Die besondere Stärke des vorgelegen Bandes liegt zunächst einmal auf der methodisch-theoretischen Ebene. Der Ansatz zu einer empirischen Operationalisierung der Staatstheorie im Rahmen einer „historisch-materialistischen Politikanalyse“ bezeichnet einen deutlichen Fortschritt auf diesem Feld. Beachtenswert ist insbesondere, dass der in der staatstheoretischen Forschung oft etwas nebulös gebrauchte Begriff der gesellschaftlichen Kräfteverhältnisse in Verbindung mit der Hegemonietheorie für empirische Analysen zugänglich gemacht werden konnte.

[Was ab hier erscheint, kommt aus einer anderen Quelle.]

-- ==== Sys2Proof/Machine/Catalogue.lean ====
section
/-! DEFINITION. The message catalogue as a host writes it (chapter 12): the code of each request command, the table of
states and lengths, request frames, the payloads of the configuration requests, and the state after a reply. The
statements about requests are written with them; no meaning reads them. -/

namespace Sys2Proof

/-- The kind code (section 12.3), TAG and payload of a request command; none for a pin event, an expiry or a completion. -/
def Instr.asRequest : Instr → Option (Nat × Byte × List Byte)
  | .identify t p => some (0x01, t, p)
  | .getState t p => some (0x02, t, p)
  | .fetchReports t p => some (0x03, t, p)
  | .restart t p => some (0x04, t, p)
  | .start t p => some (0x08, t, p)
  | .stop t p => some (0x09, t, p)
  | .setReference t p => some (0x10, t, p)
  | .setChannel t p => some (0x11, t, p)
  | .setScan t p => some (0x12, t, p)
  | .setMotion t p => some (0x13, t, p)
  | .setGauge t p => some (0x14, t, p)
  | .setCurve t p => some (0x15, t, p)
  | .setWarning t p => some (0x16, t, p)
  | .setLamp t p => some (0x17, t, p)
  | .setPattern t p => some (0x18, t, p)
  | .setLeaf t p => some (0x19, t, p)
  | .setFreeze t p => some (0x1A, t, p)
  | .postNetwork t p => some (0x20, t, p)
  | .requestConversion t p => some (0x21, t, p)
  | .readChannels t p => some (0x22, t, p)
  | .readGauges t p => some (0x23, t, p)
  | .readWarnings t p => some (0x24, t, p)
  | .readDoors t p => some (0x25, t, p)
  | .readFaults t p => some (0x26, t, p)
  | .readDoorStats t p => some (0x27, t, p)
  | .acknowledge t p => some (0x28, t, p)
  | .setChimeFloor t p => some (0x29, t, p)
  | .clearLimits t p => some (0x2A, t, p)
  | .enterService t p => some (0x30, t, p)
  | .leaveService t p => some (0x31, t, p)
  | .gaugeTest t p => some (0x32, t, p)
  | .lampTest t p => some (0x33, t, p)
  | .chimeTest t p => some (0x34, t, p)
  | .endTests t p => some (0x35, t, p)
  | .readRaw t p => some (0x36, t, p)
  | .clearFaults t p => some (0x37, t, p)
  | .resetDoorStats t p => some (0x38, t, p)
  | .writeVehicleId t p => some (0x39, t, p)
  | .hardReset _ | .softRestart _ | .rebuildComplete | .lineFault | .frameGapTimeout | .frameComplete _ | .replySent
  | .ignChange _ | .ignitionOnConfirmed | .ignitionOffConfirmed | .shutdownComplete | .operatingSecond
  | .comparatorEvent _ _ | .watchSettleEnd | .watchQuiet | .pathReady | .gateOpen | .conversionComplete _ _ _
  | .freshnessExpiry _ | .lostTimerExpiry _ | .initialTimerExpiry _ | .standstillTimerExpiry | .gaugeUpdate _
  | .delayExpiry _ | .reAlert _ | .envelopeStep | .bulbCheckEnd | .travelTimerExpiry _ | .lockTimerExpiry _
  | .confirmTimerExpiry _ | .recordProgramComplete | .headerProgramComplete | .eraseComplete | .rowProgramComplete
  | .characterReceived _ | .tripClockTick => none

namespace Machine

/-! ## The table of section 12.3 -/

/-- The operating states that accept a kind (R17, section 12.3). -/
def acceptedIn (kind : Nat) : List OpState :=
  if kind ≤ 0x02 then [.starting, .config, .run, .shutdown, .parked]
  else if kind ≤ 0x04 then [.config, .run, .shutdown, .parked]
  else if kind = 0x09 then [.run, .parked]
  else if kind ≤ 0x1A then [.config]
  else if kind = 0x26 ∨ kind = 0x27 ∨ 0x32 ≤ kind then [.config, .run]
  else [.run]

/-- The payload lengths that check 2 of R6 accepts for a kind (R190, section 12.3). -/
def acceptsLength (kind n : Nat) : Prop :=
  match kind with
  | 0x03 | 0x21 | 0x29 | 0x34 | 0x36 | 0x38 => n = 1
  | 0x10 => n = 6
  | 0x11 => 2 ≤ n ∧ n ≤ 37
  | 0x12 => n ≤ 40
  | 0x13 | 0x32 => n = 3
  | 0x14 => n = 1 ∨ n = 13
  | 0x15 => n = 1 ∨ ∃ k, 2 ≤ k ∧ k ≤ 12 ∧ n = 1 + 6 * k
  | 0x16 => n = 1 ∨ n = 12 ∨ n = 13 ∨ n = 17
  | 0x17 | 0x22 | 0x23 | 0x24 | 0x26 | 0x27 => n = 2
  | 0x18 => n = 1 ∨ n = 4
  | 0x19 => n = 1 ∨ n = 16
  | 0x1A => n = 0 ∨ n = 2 ∨ n = 4 ∨ n = 6 ∨ n = 8
  | 0x20 => ∃ k, 1 ≤ k ∧ k ≤ 16 ∧ n = 3 * k
  | 0x28 => n = 0 ∨ n = 1
  | 0x33 => n = 4
  | 0x39 => n ≤ 248
  | _ => n = 0

/-- The defined request kinds (section 12.3). -/
def requestKinds : List Nat :=
  [0x01, 0x02, 0x03, 0x04, 0x08, 0x09] ++ List.range' 0x10 11 ++ List.range' 0x20 11 ++ List.range' 0x30 10

/-- The service-only kinds (R181). -/
def serviceOnly (kind : Nat) : Prop := 0x32 ≤ kind ∧ kind ≤ 0x39

/-! ## Frames and replies -/

/-- The characters of a frame from LENGTH to the second CHECK character (section 12.1). -/
def frameChars (kind : Nat) (tag : Byte) (payload : List Byte) : List Byte :=
  let body := b1 (payload.length + 2) ++ b1 kind ++ [tag] ++ payload
  body ++ b2 (crc16 body).toNat

/-- The state in which the positive reply to a kind is being sent (R7). -/
def State.replied (s : State) (kind : Nat) (tag : Byte) (payload : List Byte) : State :=
  { s with li := { s.li with transmitter := .answering (syncByte :: frameChars (kind + 0x80) tag payload) } }

/-- The state in which a refusal is being sent (R6, section 12.1): its payload is the reason, for BAD_CONFIG with the
item. -/
def State.refused (s : State) (tag : Byte) (payload : List Nat) : State :=
  { s with li := { s.li with transmitter := .answering (syncByte :: frameChars 0xFF tag (payload.flatMap b1)) } }

/-- The state with the receiver in HUNTING and its buffer empty (R2). -/
def State.hunting (s : State) : State :=
  { s with li := { s.li with receiver := .hunting, buffer := [], gapMs := 0 } }

/-- The items of a readout from the first on. -/
def itemsFrom (n first count : Nat) : List (Fin n) := (List.range count).filterMap fun k => item? n (first + k)

/-! ## Payloads of the configuration requests (R192) -/

def BandMeaning.code : BandMeaning → Nat
  | .value => 0 | .active => 1 | .inactive => 2 | .faultShort => 3 | .faultOpen => 4

def Gating.code : Gating → Nat
  | .always => 0 | .moving => 1 | .standstill => 2

def Tone.code : Tone → Nat
  | .low => 0 | .high => 1

def LampStyle.code : LampStyle → Nat
  | .steady => 0 | .flash => 1

/-- An optional item number; absent is 0xFF. -/
def optByte {n : Nat} (x : Option (Fin n)) : List Byte := b1 ((x.map (·.val)).getD 0xFF)

/-- The payload of SET_REFERENCE. -/
def referencePayload (rRef lo hi : Nat) : List Byte := b2 rRef ++ b2 lo ++ b2 hi

/-- The payload of SET_CHANNEL for a wired channel. -/
def WiredCfg.payload (ch : Fin 24) (c : WiredCfg) : List Byte :=
  b1 ch.val ++ b1 c.kind.code ++ b1 c.gate.val ++ b1 c.confirm ++ b1 (bit c.watch) ++ b4 c.watchThr
    ++ optByte c.partner ++ b1 c.thresholds.length ++ c.thresholds.flatMap b4
    ++ c.meanings.flatMap fun m => b1 m.code

/-- A configuration that R48 admits for a non-OFF wired channel. -/
def WiredCfg.admitted (ch : Fin 24) (c : WiredCfg) : Prop :=
  c.kind ≠ .off ∧ 1 ≤ c.confirm ∧ c.confirm ≤ 7 ∧ c.thresholds.length ≤ 5 ∧ (∀ t ∈ c.thresholds, t ≤ 200000) ∧
    c.meanings.length = c.thresholds.length + 1 ∧ (∀ m ∈ c.meanings, c.kind.allows m = true) ∧
    c.watchThr < 2 ^ 32 ∧ (c.watch = true → c.kind = .switch ∧ 1 ≤ c.watchThr ∧ c.watchThr ≤ 200000) ∧
    c.partner ≠ some ch

/-- The payload of SET_CHANNEL for a network channel. -/
def NetCfg.payload (n : Fin 16) (c : NetCfg) : List Byte :=
  b1 (24 + n.val) ++ b1 c.kindCode ++ i2 c.min ++ i2 c.max ++ b1 c.fresh ++ b1 c.lost

/-- A signed number of 16 bits. -/
abbrev isS16 (i : Int) : Prop := -32768 ≤ i ∧ i ≤ 32767

/-- A configuration that R49 admits for a network channel of kind NETWORK. -/
def NetCfg.admitted (c : NetCfg) : Prop :=
  c.network = true ∧ isS16 c.min ∧ isS16 c.max ∧ c.min ≤ c.max ∧ 5 ≤ c.fresh ∧ c.fresh ≤ 255 ∧ 1 ≤ c.lost ∧
    c.lost ≤ 255

/-- The payload of SET_GAUGE with a full record. -/
def GaugeRec.payload (g : Fin 8) (r : GaugeRec) : List Byte :=
  b1 g.val ++ b1 r.source.val ++ i2 r.vMin ++ i2 r.vMax ++ b2 r.span ++ b2 r.rest ++ b1 r.k ++ b1 r.slew
    ++ b1 (bit r.sweep)

/-- A record that R72 admits. -/
def GaugeRec.admitted (r : GaugeRec) : Prop :=
  isS16 r.vMin ∧ isS16 r.vMax ∧ 100 ≤ r.span ∧ r.span ≤ 4000 ∧ r.rest ≤ 4000 ∧ r.k ≤ 7 ∧ 1 ≤ r.slew ∧ r.slew ≤ 255

/-- The payload of SET_CURVE. -/
def curvePayload (g : Fin 8) (ps : List CurvePoint) : List Byte := b1 g.val ++ ps.flatMap fun q => i4 q.x ++ i2 q.y

/-- Points that R73 admits. -/
def curveAdmitted (ps : List CurvePoint) : Prop :=
  ps.length ≠ 1 ∧ ps.length ≤ 12 ∧ ∀ q ∈ ps, -32768 ≤ q.x ∧ q.x ≤ 200000 ∧ isS16 q.y

/-- The condition type and operands of SET_WARNING. -/
def Condition.bytes : Condition → List Byte
  | .switchActive ch => b1 0 ++ b1 ch.val
  | .valueBelow g t h => b1 1 ++ b1 g.val ++ i2 t ++ b2 h
  | .valueAbove g t h => b1 2 ++ b1 g.val ++ i2 t ++ b2 h
  | .channelFault ch => b1 3 ++ b1 ch.val
  | .channelLost ch => b1 4 ++ b1 ch.val
  | .doorNotSecure ls => b1 5 ++ [ls]
  | .doorReleased ls => b1 6 ++ [ls]
  | .doorObstructed ls => b1 7 ++ [ls]
  | .doorFault ls => b1 8 ++ [ls]
  | .supplyLow => b1 9
  | .supplyHigh => b1 10
  | .motionUnknown => b1 11

/-- Operands that R93 admits: a threshold of 16 bits, a hysteresis of at most 32,767, a leaf set that is not empty. -/
def Condition.admitted : Condition → Prop
  | .valueBelow _ t h | .valueAbove _ t h => isS16 t ∧ h ≤ 32767
  | .doorNotSecure ls | .doorReleased ls | .doorObstructed ls | .doorFault ls => ls ≠ 0
  | .switchActive _ | .channelFault _ | .channelLost _ | .supplyLow | .supplyHigh | .motionUnknown => True

/-- The payload of SET_WARNING with a full definition. -/
def WarnDef.payload (w : Fin 64) (d : WarnDef) : List Byte :=
  b1 w.val ++ d.cond.bytes ++ b1 d.gating.code ++ b1 d.priority.code ++ b1 d.delay
    ++ flags [d.latching, d.ackable, d.faultLink] ++ optByte d.lamp ++ b1 d.style.code ++ b1 d.env.toNat
    ++ optByte d.pattern ++ b2 d.reAlert

/-- A definition that R93 admits. -/
def WarnDef.admitted (d : WarnDef) : Prop :=
  d.cond.admitted ∧ d.delay ≤ 255 ∧ (d.latching = true → d.ackable = true) ∧
    ¬ (d.lamp.isSome ∧ d.style = .flash ∧ d.env = 0) ∧ (d.reAlert = 0 ∨ 10 ≤ d.reAlert ∧ d.reAlert ≤ 600)

/-- The payload of SET_PATTERN with a full pattern. -/
def Pattern.payload (n : Fin 8) (q : Pattern) : List Byte := b1 n.val ++ b1 q.tone.code ++ b1 q.env.toNat ++ b1 q.rep

/-- The channel and polarity of an input of SET_LEAF; an unmapped one carries 0xFF and an ignored polarity. -/
def inputBytes (ignored : Byte) : Option LeafInput → List Byte
  | some i => b1 i.ch.val ++ b1 (bit i.inverted)
  | none => b1 0xFF ++ [ignored]

/-- The payload of SET_LEAF with a full configuration; `ignored` is the polarity byte of each slot that is not mapped. -/
def LeafCfg.payload (ignored : Fin 5 → Byte) (i : Fin 8) (c : LeafCfg) : List Byte :=
  b1 i.val ++ b1 c.doorway.val ++ ((List.finRange 5).flatMap fun slot => inputBytes (ignored slot) c.inputs[slot])
    ++ b1 c.travel ++ b1 c.lockTo ++ b1 c.closing ++ flags [c.watched]

/-- A configuration that R126 admits: CLOSED mapped, no channel named twice, the times in their ranges. -/
def LeafCfg.admitted (c : LeafCfg) : Prop :=
  c.inputs[slotClosed].isSome ∧ ((c.inputs.toList.filterMap id).map (·.ch)).Nodup ∧ 5 ≤ c.travel ∧ c.travel ≤ 100 ∧
    1 ≤ c.lockTo ∧ c.lockTo ≤ 50 ∧ 5 ≤ c.closing ∧ c.closing ≤ 150

/-- The selector and operand of an item of SET_FREEZE; the operand of SUPPLY, SPEED and DOOR_WORD is ignored. -/
def Selector.payload (ignored : Byte) : Selector → List Byte
  | .gaugeValue g => b1 0 ++ b1 g.val
  | .channelValue ch => b1 1 ++ b1 ch.val
  | .supply => b1 2 ++ [ignored]
  | .speed => b1 3 ++ [ignored]
  | .doorWord => b1 4 ++ [ignored]

/-- The pairs of POST_NETWORK. -/
def postPayload (ps : List (Byte × Int)) : List Byte := ps.flatMap fun q => q.1 :: i2 q.2

end Machine

end Sys2Proof
end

Bedeutungsvoll ist auch die Betonung des Rechts als einer für die Analyse politischer Prozesse relevanten und spezifische Eigenlogiken aufweisenden sozialen Form. Zum zweiten handelt es sich um einen wichtigen Beitrag zur Europaforschung. Mit dem Begriff des „Staatsapparate-Ensembles“ mit den darin liegenden gesellschaftlichen und politischen Dynamiken ist es gelungen, den Charakter der Europäischen Union genauer zu fassen. Zwar könnte die Bezeichnung „Staatsprojekt Europa“ angesichts der Tatsache, dass dahinter kein eindeutig zu bestimmender Akteur steht etwas übertrieben erscheinen. Sie verweist jedoch in plausibler Weise darauf, dass sich auf europäischer Ebene zumindest quasi-staatliche Strukturen durch ökonomisch-gesellschaftliche Zwänge, sich darauf beziehende politische Konflikte und institutionelle Eigendynamiken quasi hinter dem Rücken der Akteure herausbilden. Gleichwohl ist dies ein Prozess mit offenem Ausgang, wie an den aktuellen Renationalisierungstendenzen im Zeichen der Krise deutlich wird.

Etwas problematisch ist, dass sich die Forschungsgruppe bei der Präsentation ihrer Ergebnisse etwas unschlüssig verhalten hat. Zwar richtet sie in ihrer Selbstbenennung als „Staatsprojekt Europa“ den Fokus auf die komplexen Prozesse einer Staatwerdung und damit auf zentrale staatstheoretische Fragen, wählt aber als Titel der Veröffentlichung und damit auch als ihr Strukturierungsprinzip der Ausarbeitung „Kämpfe um Migrationspolitik“, also die Analyse politischer Auseinandersetzungen und Konflikte. Möglicherweise hängt dies mit nicht ganz deckungsgleichen Interessenlagen bei den Gruppenmitgliedern zusammen. Die Stärke des Forschungsansatzes liegt indessen gerade darin, beides zu verbinden. Eine Folge der gewählten Darstellungsweise ist allerdings, dass die staatstheoretischen Erwägungen und Erkenntnisse im Text eher verstreut zu finden sind. Es wäre durchaus angebracht gewesen, die Ergebnisse der Studie in Hinblick auf die Eingangsfragestellung am Ende noch einmal systematisch zusammenzufassen. Eine etwas konsequentere Strukturierung hätte also gut getan.

Forschungsgruppe „Staatsprojekt Europa“ (Hg.): Kämpfe um Migrationspolitik. Theorie, Methoden und Analysen kritischer Europaforschung. Bielefeld: transcript Verlag 2014, 300 Seiten.